SUPPLIED RECORDS Block Start

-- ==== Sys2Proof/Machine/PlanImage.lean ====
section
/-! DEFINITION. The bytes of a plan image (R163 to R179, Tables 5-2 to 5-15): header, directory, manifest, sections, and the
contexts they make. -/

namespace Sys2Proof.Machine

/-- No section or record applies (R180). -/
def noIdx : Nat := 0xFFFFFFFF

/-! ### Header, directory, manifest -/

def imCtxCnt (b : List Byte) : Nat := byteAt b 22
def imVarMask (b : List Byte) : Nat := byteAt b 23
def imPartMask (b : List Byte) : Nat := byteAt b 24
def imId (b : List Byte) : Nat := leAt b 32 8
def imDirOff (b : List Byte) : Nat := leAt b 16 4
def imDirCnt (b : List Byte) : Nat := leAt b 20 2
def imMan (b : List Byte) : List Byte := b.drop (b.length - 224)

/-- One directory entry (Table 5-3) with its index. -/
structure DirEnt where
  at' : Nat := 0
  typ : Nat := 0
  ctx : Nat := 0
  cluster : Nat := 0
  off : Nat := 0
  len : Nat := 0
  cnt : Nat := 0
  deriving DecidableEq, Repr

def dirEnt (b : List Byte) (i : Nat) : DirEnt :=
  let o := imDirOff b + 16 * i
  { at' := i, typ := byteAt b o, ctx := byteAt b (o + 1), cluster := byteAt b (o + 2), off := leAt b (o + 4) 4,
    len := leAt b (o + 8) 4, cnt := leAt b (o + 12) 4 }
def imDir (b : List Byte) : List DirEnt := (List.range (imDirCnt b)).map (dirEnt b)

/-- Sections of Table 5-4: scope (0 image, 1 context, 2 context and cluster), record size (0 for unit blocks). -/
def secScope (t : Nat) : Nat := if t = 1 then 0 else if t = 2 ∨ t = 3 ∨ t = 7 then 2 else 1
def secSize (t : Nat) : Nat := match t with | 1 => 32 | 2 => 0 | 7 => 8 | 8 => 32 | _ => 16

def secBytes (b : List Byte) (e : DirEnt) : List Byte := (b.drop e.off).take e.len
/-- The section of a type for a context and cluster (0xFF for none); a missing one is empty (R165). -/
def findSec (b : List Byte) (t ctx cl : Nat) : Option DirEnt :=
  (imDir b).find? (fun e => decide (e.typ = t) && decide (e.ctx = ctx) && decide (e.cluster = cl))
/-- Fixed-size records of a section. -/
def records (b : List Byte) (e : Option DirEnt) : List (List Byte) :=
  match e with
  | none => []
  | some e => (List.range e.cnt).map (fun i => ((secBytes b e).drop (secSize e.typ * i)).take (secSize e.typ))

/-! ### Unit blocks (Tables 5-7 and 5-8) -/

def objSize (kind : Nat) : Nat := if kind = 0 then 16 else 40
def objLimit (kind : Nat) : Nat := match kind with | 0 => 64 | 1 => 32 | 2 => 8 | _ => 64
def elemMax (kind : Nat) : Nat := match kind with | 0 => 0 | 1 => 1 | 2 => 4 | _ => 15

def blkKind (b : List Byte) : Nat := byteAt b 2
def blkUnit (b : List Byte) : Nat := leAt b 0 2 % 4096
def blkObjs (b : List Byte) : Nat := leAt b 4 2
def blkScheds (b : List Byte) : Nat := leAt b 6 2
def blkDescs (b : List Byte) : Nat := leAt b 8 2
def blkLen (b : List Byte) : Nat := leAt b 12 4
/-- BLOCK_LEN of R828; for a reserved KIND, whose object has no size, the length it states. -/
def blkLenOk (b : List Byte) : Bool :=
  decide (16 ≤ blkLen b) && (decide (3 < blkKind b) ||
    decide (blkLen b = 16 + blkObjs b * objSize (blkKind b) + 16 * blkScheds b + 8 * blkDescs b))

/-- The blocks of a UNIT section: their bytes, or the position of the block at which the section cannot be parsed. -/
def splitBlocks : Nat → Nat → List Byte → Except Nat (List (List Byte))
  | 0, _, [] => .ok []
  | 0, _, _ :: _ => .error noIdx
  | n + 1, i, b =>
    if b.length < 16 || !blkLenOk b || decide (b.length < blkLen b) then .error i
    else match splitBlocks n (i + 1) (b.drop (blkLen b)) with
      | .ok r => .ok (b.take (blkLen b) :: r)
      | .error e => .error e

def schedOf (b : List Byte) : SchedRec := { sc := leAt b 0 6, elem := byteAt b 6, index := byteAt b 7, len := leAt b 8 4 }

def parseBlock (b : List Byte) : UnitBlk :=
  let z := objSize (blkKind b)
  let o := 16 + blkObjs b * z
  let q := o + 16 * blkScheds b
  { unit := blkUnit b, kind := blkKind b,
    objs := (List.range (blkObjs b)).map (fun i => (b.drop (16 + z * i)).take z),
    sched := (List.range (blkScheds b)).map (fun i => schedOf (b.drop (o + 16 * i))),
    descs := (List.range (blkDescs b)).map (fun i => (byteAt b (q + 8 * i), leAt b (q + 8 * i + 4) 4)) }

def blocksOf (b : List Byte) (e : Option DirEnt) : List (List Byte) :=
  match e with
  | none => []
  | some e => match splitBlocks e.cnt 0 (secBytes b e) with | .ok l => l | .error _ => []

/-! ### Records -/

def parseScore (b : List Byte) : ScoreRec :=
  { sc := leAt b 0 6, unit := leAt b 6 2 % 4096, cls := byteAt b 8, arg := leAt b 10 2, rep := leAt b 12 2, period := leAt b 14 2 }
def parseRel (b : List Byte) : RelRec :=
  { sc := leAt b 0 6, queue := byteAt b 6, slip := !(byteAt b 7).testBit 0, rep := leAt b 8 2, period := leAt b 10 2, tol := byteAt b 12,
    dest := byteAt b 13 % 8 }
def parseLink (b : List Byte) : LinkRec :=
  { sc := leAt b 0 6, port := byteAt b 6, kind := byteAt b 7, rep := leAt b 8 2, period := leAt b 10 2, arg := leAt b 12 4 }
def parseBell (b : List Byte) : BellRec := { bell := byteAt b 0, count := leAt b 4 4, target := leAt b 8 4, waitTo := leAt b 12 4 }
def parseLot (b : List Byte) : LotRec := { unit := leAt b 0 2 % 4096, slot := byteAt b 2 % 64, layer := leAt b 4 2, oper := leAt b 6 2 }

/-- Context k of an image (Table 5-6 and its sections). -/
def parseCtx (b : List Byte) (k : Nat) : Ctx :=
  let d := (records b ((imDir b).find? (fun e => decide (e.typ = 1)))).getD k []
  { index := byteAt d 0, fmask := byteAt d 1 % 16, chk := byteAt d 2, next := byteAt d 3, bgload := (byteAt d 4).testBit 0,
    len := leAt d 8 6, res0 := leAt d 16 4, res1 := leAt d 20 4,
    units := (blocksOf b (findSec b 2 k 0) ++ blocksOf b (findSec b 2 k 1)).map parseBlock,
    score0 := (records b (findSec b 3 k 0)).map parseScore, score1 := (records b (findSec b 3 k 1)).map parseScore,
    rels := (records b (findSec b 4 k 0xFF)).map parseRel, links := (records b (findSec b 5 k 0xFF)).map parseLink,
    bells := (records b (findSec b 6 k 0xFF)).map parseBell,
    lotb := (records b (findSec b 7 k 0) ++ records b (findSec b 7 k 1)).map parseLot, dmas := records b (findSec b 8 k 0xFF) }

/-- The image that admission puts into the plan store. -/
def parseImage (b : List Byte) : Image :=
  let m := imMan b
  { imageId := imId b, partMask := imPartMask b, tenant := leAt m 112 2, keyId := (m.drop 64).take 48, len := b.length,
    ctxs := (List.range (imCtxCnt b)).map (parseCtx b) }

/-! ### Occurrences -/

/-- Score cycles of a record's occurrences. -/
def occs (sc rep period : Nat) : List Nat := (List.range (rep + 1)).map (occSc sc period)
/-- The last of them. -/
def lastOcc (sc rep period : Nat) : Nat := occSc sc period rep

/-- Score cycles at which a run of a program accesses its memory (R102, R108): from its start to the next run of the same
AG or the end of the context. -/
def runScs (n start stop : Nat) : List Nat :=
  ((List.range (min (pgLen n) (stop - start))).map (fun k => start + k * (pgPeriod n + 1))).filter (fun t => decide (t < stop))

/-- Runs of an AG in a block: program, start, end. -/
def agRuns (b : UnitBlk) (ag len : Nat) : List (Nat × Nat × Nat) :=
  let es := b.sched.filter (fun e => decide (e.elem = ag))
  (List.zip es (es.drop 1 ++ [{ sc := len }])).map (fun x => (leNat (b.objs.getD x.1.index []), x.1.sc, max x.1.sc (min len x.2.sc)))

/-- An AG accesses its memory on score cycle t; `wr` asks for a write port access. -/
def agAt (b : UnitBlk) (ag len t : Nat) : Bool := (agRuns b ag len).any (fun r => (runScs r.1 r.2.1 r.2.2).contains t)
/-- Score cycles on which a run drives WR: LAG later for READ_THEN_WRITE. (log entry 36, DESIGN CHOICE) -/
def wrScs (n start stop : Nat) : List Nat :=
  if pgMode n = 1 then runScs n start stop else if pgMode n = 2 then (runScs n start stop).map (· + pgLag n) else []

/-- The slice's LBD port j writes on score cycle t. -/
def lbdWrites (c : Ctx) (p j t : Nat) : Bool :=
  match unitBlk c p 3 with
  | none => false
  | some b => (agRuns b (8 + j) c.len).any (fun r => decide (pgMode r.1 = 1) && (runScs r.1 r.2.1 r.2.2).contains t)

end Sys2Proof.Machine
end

SUPPLIED RECORDS Block End
SUPPLIED RECORDS Block Start

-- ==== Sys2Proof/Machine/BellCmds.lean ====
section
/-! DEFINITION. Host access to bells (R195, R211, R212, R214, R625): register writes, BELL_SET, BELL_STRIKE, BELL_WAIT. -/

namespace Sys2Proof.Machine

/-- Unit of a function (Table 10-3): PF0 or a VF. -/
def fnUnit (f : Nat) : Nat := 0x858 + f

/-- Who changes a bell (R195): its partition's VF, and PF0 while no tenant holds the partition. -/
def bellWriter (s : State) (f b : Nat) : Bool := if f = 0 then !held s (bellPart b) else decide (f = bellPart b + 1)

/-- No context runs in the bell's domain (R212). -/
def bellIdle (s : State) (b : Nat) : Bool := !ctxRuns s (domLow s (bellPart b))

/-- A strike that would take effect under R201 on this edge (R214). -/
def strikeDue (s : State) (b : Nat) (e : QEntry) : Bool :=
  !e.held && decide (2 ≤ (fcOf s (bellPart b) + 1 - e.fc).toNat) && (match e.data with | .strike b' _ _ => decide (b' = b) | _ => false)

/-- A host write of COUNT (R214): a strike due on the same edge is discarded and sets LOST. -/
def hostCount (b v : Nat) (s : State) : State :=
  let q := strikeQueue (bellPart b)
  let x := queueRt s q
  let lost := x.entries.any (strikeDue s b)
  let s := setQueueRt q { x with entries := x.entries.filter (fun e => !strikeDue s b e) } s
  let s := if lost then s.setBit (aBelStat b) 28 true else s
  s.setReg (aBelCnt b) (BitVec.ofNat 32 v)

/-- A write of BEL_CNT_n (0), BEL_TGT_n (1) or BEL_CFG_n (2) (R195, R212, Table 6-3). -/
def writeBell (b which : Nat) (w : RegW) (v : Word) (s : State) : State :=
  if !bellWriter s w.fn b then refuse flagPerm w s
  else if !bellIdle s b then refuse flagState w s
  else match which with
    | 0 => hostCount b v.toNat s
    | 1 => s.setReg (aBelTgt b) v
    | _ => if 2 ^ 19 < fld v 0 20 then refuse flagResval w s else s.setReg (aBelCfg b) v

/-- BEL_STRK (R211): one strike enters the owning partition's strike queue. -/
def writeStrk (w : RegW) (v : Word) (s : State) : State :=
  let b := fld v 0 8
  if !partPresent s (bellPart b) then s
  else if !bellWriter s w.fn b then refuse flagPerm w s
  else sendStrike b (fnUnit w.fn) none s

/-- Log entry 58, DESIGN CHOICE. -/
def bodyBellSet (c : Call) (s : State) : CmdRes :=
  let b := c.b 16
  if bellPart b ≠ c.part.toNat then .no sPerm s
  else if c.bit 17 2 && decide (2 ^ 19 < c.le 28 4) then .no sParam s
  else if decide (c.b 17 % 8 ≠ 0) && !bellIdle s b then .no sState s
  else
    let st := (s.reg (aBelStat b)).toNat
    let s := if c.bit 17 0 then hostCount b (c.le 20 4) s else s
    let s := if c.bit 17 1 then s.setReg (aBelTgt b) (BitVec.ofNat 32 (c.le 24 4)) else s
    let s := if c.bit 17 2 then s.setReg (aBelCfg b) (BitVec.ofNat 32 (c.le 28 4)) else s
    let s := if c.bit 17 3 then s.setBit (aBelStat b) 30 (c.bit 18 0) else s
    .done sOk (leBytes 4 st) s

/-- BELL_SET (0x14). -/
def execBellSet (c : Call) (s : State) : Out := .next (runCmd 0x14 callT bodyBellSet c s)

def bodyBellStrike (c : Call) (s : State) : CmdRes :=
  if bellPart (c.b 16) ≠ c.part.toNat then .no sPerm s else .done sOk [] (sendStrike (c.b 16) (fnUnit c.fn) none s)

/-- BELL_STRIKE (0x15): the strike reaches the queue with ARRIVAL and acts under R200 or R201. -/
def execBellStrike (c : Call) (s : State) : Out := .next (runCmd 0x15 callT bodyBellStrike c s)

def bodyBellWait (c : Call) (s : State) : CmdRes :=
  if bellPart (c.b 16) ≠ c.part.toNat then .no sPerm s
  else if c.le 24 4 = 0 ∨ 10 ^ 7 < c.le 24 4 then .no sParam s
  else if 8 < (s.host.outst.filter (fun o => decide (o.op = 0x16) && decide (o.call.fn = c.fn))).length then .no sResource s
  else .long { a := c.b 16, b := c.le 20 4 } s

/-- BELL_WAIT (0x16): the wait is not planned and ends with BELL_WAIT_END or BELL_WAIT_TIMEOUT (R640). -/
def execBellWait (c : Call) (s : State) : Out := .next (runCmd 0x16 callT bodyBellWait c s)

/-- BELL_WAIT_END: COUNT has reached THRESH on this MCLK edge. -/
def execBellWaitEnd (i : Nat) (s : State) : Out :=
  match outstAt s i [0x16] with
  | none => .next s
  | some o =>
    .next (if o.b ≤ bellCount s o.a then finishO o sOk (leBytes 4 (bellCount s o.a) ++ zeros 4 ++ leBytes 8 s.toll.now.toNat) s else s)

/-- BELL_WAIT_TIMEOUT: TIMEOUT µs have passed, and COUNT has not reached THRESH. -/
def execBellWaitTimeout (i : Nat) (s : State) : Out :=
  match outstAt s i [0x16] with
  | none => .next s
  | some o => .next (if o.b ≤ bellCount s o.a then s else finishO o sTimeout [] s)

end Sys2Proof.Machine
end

SUPPLIED RECORDS Block End
SUPPLIED RECORDS Block Start

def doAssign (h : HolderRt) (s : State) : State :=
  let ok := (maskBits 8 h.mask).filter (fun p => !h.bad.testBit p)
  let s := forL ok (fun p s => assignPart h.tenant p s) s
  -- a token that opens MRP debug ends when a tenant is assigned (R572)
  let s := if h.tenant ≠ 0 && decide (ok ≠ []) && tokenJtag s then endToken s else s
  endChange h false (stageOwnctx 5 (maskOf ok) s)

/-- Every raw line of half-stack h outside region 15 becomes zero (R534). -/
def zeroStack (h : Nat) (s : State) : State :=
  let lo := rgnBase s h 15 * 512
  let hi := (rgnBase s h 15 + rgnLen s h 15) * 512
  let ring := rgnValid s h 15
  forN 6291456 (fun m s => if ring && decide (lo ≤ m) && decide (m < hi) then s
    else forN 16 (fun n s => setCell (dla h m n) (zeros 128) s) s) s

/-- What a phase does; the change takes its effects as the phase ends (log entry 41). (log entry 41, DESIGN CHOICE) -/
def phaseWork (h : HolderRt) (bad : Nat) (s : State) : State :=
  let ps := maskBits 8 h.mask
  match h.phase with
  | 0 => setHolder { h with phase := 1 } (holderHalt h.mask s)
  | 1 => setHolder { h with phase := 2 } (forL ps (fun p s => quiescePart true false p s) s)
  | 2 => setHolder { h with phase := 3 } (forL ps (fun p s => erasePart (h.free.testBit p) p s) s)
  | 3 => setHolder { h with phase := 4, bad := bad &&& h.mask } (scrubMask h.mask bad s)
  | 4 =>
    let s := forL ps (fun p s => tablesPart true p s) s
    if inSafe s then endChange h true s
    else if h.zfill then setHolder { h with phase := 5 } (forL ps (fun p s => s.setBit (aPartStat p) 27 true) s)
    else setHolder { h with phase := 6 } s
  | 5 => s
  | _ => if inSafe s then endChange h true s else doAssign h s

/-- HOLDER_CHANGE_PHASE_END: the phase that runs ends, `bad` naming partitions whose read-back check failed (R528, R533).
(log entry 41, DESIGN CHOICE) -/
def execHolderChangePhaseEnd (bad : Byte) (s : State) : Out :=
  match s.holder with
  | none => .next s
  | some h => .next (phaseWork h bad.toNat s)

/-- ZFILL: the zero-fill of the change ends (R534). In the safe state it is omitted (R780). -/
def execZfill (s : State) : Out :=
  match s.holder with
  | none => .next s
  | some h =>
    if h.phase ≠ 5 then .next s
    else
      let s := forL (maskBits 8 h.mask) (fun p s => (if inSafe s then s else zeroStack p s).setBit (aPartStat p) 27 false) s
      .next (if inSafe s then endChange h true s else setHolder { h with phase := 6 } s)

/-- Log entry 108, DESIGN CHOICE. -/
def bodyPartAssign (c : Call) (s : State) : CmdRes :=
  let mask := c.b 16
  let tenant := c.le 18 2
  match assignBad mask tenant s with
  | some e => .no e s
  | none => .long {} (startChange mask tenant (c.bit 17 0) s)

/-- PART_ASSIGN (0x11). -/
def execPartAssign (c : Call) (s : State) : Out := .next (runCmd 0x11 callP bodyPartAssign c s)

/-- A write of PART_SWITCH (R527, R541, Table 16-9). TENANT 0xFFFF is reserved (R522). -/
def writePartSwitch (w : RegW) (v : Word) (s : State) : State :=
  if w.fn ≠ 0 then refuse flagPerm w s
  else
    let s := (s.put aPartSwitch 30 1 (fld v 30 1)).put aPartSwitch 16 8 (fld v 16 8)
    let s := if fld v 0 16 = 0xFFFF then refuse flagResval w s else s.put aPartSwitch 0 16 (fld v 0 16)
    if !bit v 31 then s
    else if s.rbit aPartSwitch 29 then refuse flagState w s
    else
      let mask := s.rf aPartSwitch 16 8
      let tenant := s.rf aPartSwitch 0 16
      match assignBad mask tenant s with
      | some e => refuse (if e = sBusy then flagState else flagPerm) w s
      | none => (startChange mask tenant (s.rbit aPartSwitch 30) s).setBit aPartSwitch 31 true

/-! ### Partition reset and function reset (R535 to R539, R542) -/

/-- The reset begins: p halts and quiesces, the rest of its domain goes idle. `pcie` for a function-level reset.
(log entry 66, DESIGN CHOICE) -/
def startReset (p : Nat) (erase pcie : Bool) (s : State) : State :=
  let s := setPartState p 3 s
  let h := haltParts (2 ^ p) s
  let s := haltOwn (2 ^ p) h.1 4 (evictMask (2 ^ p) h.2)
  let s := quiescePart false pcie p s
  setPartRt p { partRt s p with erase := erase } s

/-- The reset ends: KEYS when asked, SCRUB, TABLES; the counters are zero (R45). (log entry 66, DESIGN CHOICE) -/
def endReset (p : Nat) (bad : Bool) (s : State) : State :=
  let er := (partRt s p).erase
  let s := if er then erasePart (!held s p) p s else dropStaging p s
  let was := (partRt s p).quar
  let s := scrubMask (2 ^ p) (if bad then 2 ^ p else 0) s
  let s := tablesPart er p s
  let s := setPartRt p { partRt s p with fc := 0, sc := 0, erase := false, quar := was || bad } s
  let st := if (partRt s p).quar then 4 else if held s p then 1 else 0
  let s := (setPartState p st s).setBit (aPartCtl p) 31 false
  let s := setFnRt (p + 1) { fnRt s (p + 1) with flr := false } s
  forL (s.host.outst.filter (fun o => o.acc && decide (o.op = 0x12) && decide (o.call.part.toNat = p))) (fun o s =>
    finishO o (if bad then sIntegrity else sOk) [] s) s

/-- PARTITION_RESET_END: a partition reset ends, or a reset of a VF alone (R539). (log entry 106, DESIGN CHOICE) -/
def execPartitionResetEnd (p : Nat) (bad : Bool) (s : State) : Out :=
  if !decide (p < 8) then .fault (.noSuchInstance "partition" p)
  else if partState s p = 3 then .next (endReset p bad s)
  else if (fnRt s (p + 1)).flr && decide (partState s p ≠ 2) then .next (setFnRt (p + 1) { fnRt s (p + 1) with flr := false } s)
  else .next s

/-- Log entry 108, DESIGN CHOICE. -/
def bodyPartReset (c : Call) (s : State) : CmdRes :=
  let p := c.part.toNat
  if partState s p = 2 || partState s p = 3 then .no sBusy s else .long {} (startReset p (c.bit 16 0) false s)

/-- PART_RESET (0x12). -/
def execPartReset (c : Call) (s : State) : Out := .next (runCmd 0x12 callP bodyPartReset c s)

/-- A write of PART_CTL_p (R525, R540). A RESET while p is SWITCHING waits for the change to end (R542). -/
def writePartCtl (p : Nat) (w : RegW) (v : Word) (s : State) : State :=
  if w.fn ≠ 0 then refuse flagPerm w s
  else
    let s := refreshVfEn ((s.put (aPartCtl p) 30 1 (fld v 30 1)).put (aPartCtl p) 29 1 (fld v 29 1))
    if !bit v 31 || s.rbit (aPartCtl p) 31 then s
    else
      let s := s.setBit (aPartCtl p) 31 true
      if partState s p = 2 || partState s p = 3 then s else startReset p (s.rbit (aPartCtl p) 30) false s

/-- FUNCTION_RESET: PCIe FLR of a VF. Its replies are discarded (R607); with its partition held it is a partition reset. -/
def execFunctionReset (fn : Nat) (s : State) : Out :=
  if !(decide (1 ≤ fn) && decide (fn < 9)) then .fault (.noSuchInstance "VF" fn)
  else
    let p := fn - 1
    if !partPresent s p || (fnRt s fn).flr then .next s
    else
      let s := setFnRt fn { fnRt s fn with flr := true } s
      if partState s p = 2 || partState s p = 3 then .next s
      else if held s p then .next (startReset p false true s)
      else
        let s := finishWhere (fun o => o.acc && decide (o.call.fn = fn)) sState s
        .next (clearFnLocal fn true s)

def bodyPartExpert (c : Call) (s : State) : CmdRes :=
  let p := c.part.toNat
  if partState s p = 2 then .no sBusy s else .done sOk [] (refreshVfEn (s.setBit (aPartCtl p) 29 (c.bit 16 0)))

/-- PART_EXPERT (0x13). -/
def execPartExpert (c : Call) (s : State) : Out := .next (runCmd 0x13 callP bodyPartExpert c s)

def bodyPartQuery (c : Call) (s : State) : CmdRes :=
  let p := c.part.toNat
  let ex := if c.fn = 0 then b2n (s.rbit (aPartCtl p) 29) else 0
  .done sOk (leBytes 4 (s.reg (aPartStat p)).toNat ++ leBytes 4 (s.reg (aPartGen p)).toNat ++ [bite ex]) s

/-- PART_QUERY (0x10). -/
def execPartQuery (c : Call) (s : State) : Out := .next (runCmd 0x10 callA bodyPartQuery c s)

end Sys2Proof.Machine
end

SUPPLIED RECORDS Block End

Keeping every character as it is, restate the lines above that run from the line with "imageId := imId" through the line with "def lastOcc (sc", both included, and nothing else.

» SOLVED EXERCISE
  { imageId := imId b, partMask := imPartMask b, tenant := leAt m 112 2, keyId := (m.drop 64).take 48, len := b.length,
    ctxs := (List.range (imCtxCnt b)).map (parseCtx b) }

/-! ### Occurrences -/

/-- Score cycles of a record's occurrences. -/
def occs (sc rep period : Nat) : List Nat := (List.range (rep + 1)).map (occSc sc period)
/-- The last of them. -/
def lastOcc (sc rep period : Nat) : Nat := occSc sc period rep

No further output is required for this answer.